Não se falou mais nisso, depois. E a vida continuou. De raro em raro, ele procurava ela, à noite, entre os lençóis. Ela ficava inerte, como uma morta. Ela fazia seu trabalho, e parecia nem perceber que ela não estava ali, realmente. Pareciam os dois mortos, a bem dizer da verdade. A vida voltou a ser o que sempre foi, o que na verdade, nunca deixou de ser. Marina ainda saia com homens à tarde, mas ao poucos foi parando, não via mais graça naquilo, não via mais graça em nada. Walter continuava distante, ausente, como sempre, como se não existisse. A relação de ambos com as crianças também era mecanica. Marina não amava os filhos, e sabia disso. Eles lhe eram indiferentes. Ela cozinhava, lavava roupa, dava de comer, de vez em quando falava amenidades, mas não tinha uma relação, eram como cães distantes, de rua, que ela cuidava. Não, não, pelos cães as pessoas sentem amor, então eles não eram como cães não. Eles eram apenas mais um compromisso, indiferente. Para Walter também, bem, Walter nunca estava lá, mesmo quando estava lá, Walter não existia... Nisso as crianças cresceram sozinhas, tomando conta de si mesmas. Eram como órfãs, mas com pai e mãe e casa. O tempo passou, e tudo continuou na mesma, como sempre foi. O tempo passou mesmo? Parece tudo tão igual... As crianças também cresceram, e por serem orfãs, se tornaram amigas. Foi Luisa Maria que deu as dicas para Waltinho conquistar sua primeira namorada, sobre os gostos de uma menina, e quando Luisa Maria menstruou pela primeira vez foi Waltinho que lhe acalmou do susto, e, pegando dinheiro do esconderijo do pai, marcou uma consulta com o médico para lhe explicar o que tava acontecendo. Cresceram sozinhas, as crianças. Brigavam também, e elas mesmas tomavam a iniciativa de se reconciliar - se não o fizessem, ninguem mais faria. E nisso foram crescendo.
"Ah, isso já faz tanto tempo" – resmunga Marina, ar pesado na voz. – "muitos anos".

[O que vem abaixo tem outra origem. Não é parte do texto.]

-- ==== Sys2Proof/Machine/Regs.lean ====
section
/-! DEFINITION. The registers of the device: one constructor of `Reg` per register the chapters' tables name, its
bus address, how many copies stand behind which selection (R520), the access of its fields (R11, R12), its reset value,
and one `Field` per named field.  Names are the manual's own. -/

namespace Sys2Proof.Machine

/-- Which copies of a register exist and what selects among them. -/
inductive Scope where
  /-- one copy -/
  | single
  /-- one copy per master, two for masters 2 to 5 (R520) -/
  | copy
  /-- per train, behind TR_SEL (R85) -/
  | train
  /-- per berth port, behind BP_SEL (R85) -/
  | berth
  /-- per lane, behind LN_CHSEL (R147) -/
  | lane
  /-- per quay, behind QY_CHSEL (R181) -/
  | quay
  /-- per line engine, behind LE_SEL (R268) -/
  | engine
  /-- per upstream subcarrier of an engine, behind TD_SEL.SC (R338) -/
  | subcarrier
  /-- per leaf of an engine, behind TD_SEL.LEAF (R338) -/
  | leaf
  /-- per measured quantity of an engine, behind MS_QSEL (R401, R415) -/
  | quantity
  /-- per equalizer tap of an engine, behind LE_MIMO_SEL -/
  | mimoTap
  /-- per encryption context, behind SEC_KSEL (R305) -/
  | context
  /-- per engine and direction, behind SEC_KSEL (R305) -/
  | engineDir
  /-- per merge group, behind MG_SEL (R363) -/
  | group
  /-- per timing reference, behind TM_RSEL (R399) -/
  | ref
  /-- per time source, behind TM_TSEL (R399) -/
  | timeSource
  /-- per clock output, behind TM_CLKO_SEL (R399) -/
  | clockOut
  /-- per mooring port, behind HR_PSEL (R482) -/
  | mport
  /-- per member, behind HR_RSEL (R482) -/
  | route
  /-- per NO_BORROW range, behind MM_NB_SEL (R510) -/
  | nbRange
  /-- per memory class, behind MM_ECC_SEL (R510) -/
  | eccClass
  /-- per SRAM macro, behind MM_MACRO_SEL (R510) -/
  | sramMacro
  deriving DecidableEq, Repr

As crianças correm pela casa enquanto Marina tenta preparar alguma coisa no fogão. Waltinho tem 11 anos e Luisa Maria tem 8 anos. Luisa Maria era o nome da avó de Walter e ele insistiu no nome, mesmo Marina não gostando, por que havia feito uma promessa. Marina acabou cedendo. É raro eles receberem alguém em casa, fora os amigos de futebol de Walter, mas vez por outra vem visita. Marli veio jantar na casa de Marina esta noite, e era isso que Marina se esforçava em cozinhar, enquanto tentava controlar as crianças. Marli era a melhor amiga de Marina, mas fazia muito tempo que não se viam, desde que Marli se casou com um estrangeiro e agora vivia viajando o mundo, junto com o marido, que ia a negócios. À noite, os dois casais jantaram. Marli elogiou Marina, disse que estava bonita. Marina sabia que era mentira, que era só gentileza de sua antiga amiga. Walter deu pulos na cadeira quando viu o jantar “Ah, hoje vamos ter comida boa. É a única coisa boa de receber visitas”. Marli não disse nada, por não saber o que falar. Marina acenou com a cabeça, pela falta de jeito e compostura do marido. Walter começou a contar para o marido de Marli como conquistou Marina falando de Borges, mesmo sem conhecer o dito-cujo. Ele sempre contava essa história para as pessoas, e ela odiava! “Não precisa ficar contando como você me enganou, está bem?” Mas Walter continuava “Eu ia ouvindo o que ela falava do tal João Luis Borges, e depois repetia..”. “Jorge!” – deu um grito Marina – “Jorge Luis Borges. Ao menos o nome fale direito!”. Marli percebeu que estava na hora de sair, despediram-se, beijinhos, promessas de se verem com mais freqüência.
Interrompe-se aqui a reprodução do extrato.